Several minutes later, Deputy Vatterrodt, Badge #6111, approached Defendant and requested his driver’s license. Defendant is unsure when Deputy Vatterrodt arrived onscene. Soon after, Deputy Audetat issued a citation for allegedly violating ARS 28-871(A). Defendant asked the deputy how such a citation could be valid considering Defendant had been stopped next to a stop sign while being detained by federal agents at a federal roadblock specifically designed to stop cars in the lane of traffic. Deputy Audetat merely indicated Defendant would have to raise the issue in court if he disagreed with the citation. Defendant then requested the names & badge numbers of both deputies along with the names of the CBP agents present at the roadblock. Deputy Audetat & Vatterrodt provided their information and then had CBP Agent Grayson come over to speak to Defendant.

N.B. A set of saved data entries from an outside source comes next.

-- ==== Sys2Proof/Certificates/Slice0/Obligations.lean ====
section
/-! DEFINITION. The claims about the BL642: what each command does and leaves as it was, what the resets leave, and
the invariants every step keeps. -/

open Sys2Proof Sys2Proof.Machine

/-! ## The queue, time and the lines -/

/-- The command at the front of the queue is taken and run on the queue's rest. -/
def Obligations.StepTakesFrontCommand : Prop :=
  ∀ (c : Instr) (s : State), step { s with pending := c :: s.pending } = exec c s

/-- Every command has its effect, in no time, and leaves the queue, the line inputs and the free choices as they
were; only a cold reset samples the straps. -/
def Obligations.EveryCommandAnswersAtOnce : Prop :=
  ∀ (c : Instr) (s : State), ∃ t, exec c s = .next t
    ∧ t.pending = s.pending ∧ t.lineInput = s.lineInput ∧ t.now = s.now ∧ t.choices = s.choices
    ∧ ((∀ r x, c ≠ .coldReset r x) →
        t.inReset = s.inReset ∧ t.resetEnd = s.resetEnd ∧ t.ownAddr = s.ownAddr ∧ t.addrStrap = s.addrStrap
          ∧ t.transparentStrap = s.transparentStrap)

/-- The model's choice (log 2, log 4, log 5): a step with no command waiting is a step of the part that is due or open,
or the line input that is due, or, where neither a step nor an input is due, the passing of one cycle, in which the
receivers take the three centre samples of each bit (R4, R5). `Due` says of each step the condition at whose first
instant the spec places it, or the bound that it has reached (R65, R82; log 15). A transition of a line opens a start
edge in IDLE (also at the instant at which a reset, a restart or a sending ends: log 31), begins a space run at the
instant of an application that set the receiver listening (R17), moves the mark count in BREAK, and is line activity
where it ends a space outside a character (R4, R8, R9). Where time goes on from an
instant at which a pending record would have been applied but for a start edge, the edge is remembered (R17; log 26).
Where it comes to the end of a delivered character, that end is the line's last activity, in place of any set since the
delivery, if the line is at mark (R9, R11). -/
def Obligations.IdleStep : Prop :=
  ∀ s : State, s.pending = [] →
    let idle := (∀ i, ¬ s.Due i) ∧ ∀ i rest, s.lineInput = i :: rest → s.now < i.instant
    (∃ t, step s = .next t ∧ (t.now = s.now ∨ (t.now = s.now + 1 ∧ idle)))
    ∧ ((∃ i, (s.Due i ∨ s.Open i) ∧ step s = exec i { s with choices := s.choices + 1 })
      ∨ (∃ i rest x, s.lineInput = i :: rest ∧ i.instant ≤ s.now
        ∧ LineMoved (s.listening i.port) s.now i.level (s.port i.port) x
        ∧ step s = .next { s with
            choices := s.choices + 1, lineInput := rest, ports := s.ports.set i.port x })
      ∨ (idle ∧ ∃ t, step s = .next t
        ∧ t = { s with now := s.now + 1, choices := s.choices + 1, ports := t.ports }
        ∧ ∀ p, t.port p = { s.port p with
              edgeFirst := (t.port p).edgeFirst
              charEnd := (t.port p).charEnd
              lastActivity := (t.port p).lastActivity
              rx := { (s.port p).rx with samples := (t.port p).rx.samples } }
          ∧ (∀ e n j, (s.port p).rx.edge = some e → 7 ≤ j → j ≤ 9 →
              s.now + 1 = e + (16 * n + j) * (s.port p).applied.divisor.toNat →
              0 < (s.port p).applied.divisor.toNat → (s.port p).rx.samples.length < 33 →
              (t.port p).rx.samples = (s.port p).rx.samples ++ [(s.port p).rxd])
          ∧ (∀ e, (s.port p).rx.edge = some e →
              (∀ n j, 7 ≤ j → j ≤ 9 → s.now + 1 ≠ e + (16 * n + j) * (s.port p).applied.divisor.toNat) →
              (t.port p).rx.samples = (s.port p).rx.samples)
          ∧ ((s.port p).rx.edge = none → (t.port p).rx.samples = (s.port p).rx.samples)
          ∧ (let tied := (s.port p).pendingConfig ≠ none ∧ s.Rested p ∧ (s.port p).rx.edge = some s.now
             (tied → (t.port p).edgeFirst = some s.now)
             ∧ (¬ tied → (t.port p).edgeFirst = (s.port p).edgeFirst))
          ∧ (∀ e, (s.port p).charEnd = some e → e ≤ s.now + 1 → (t.port p).charEnd = none
              ∧ (t.port p).lastActivity = if (s.port p).rxd = .mark then e else (s.port p).lastActivity)
          ∧ ((∀ e, (s.port p).charEnd = some e → s.now + 1 < e) →
              (t.port p).charEnd = (s.port p).charEnd ∧ (t.port p).lastActivity = (s.port p).lastActivity)))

While speaking to Defendant, Agent Grayson admitted he knew Defendant along with Defendant’s immigration status. He then told Defendant that in past encounters he had just waved Defendant through the roadblock because he knew who he was but this time around he decided to detain Defendant at the roadblock to videotape him because Defendant was videotaping Agent Grayson. After leaving the scene and checking his records, Defendant did indeed identify four previous roadblock encounters involving Agent Grayson. These previous encounters spanned a three year time frame and took place on March 6, 2010, November 18, 2012, January 5, 2013 & March 3, 2013.
After Defendant finished speaking with Agent Grayson, he asked to speak with his supervisor, Agent Brandon. During the ensuing conversation, Brandon acknowledged the following:
- CBP recognized Defendant and his vehicle as it was entering the roadblock
- The immigration inspection with regards to Defendant was complete before Defendant even came to a stop next to the roadblock’s stop sign since the agents already knew who he was
- The recording devices used by Agent Grayson and McKnight to record Defendant were not agency-issued
- No agency policy governed the actions that Agent Grayson and McKnight took against Defendant at the roadblock
- The supervisor was not happy with the way Agent Grayson conducted himself at primary & didn’t understand Agent Grayson’s rationale for recording Defendant to begin with
- The supervisor intended to address the issue with his subordinates at a later date
After Defendant finished talking with Agent Brandon, he left the scene.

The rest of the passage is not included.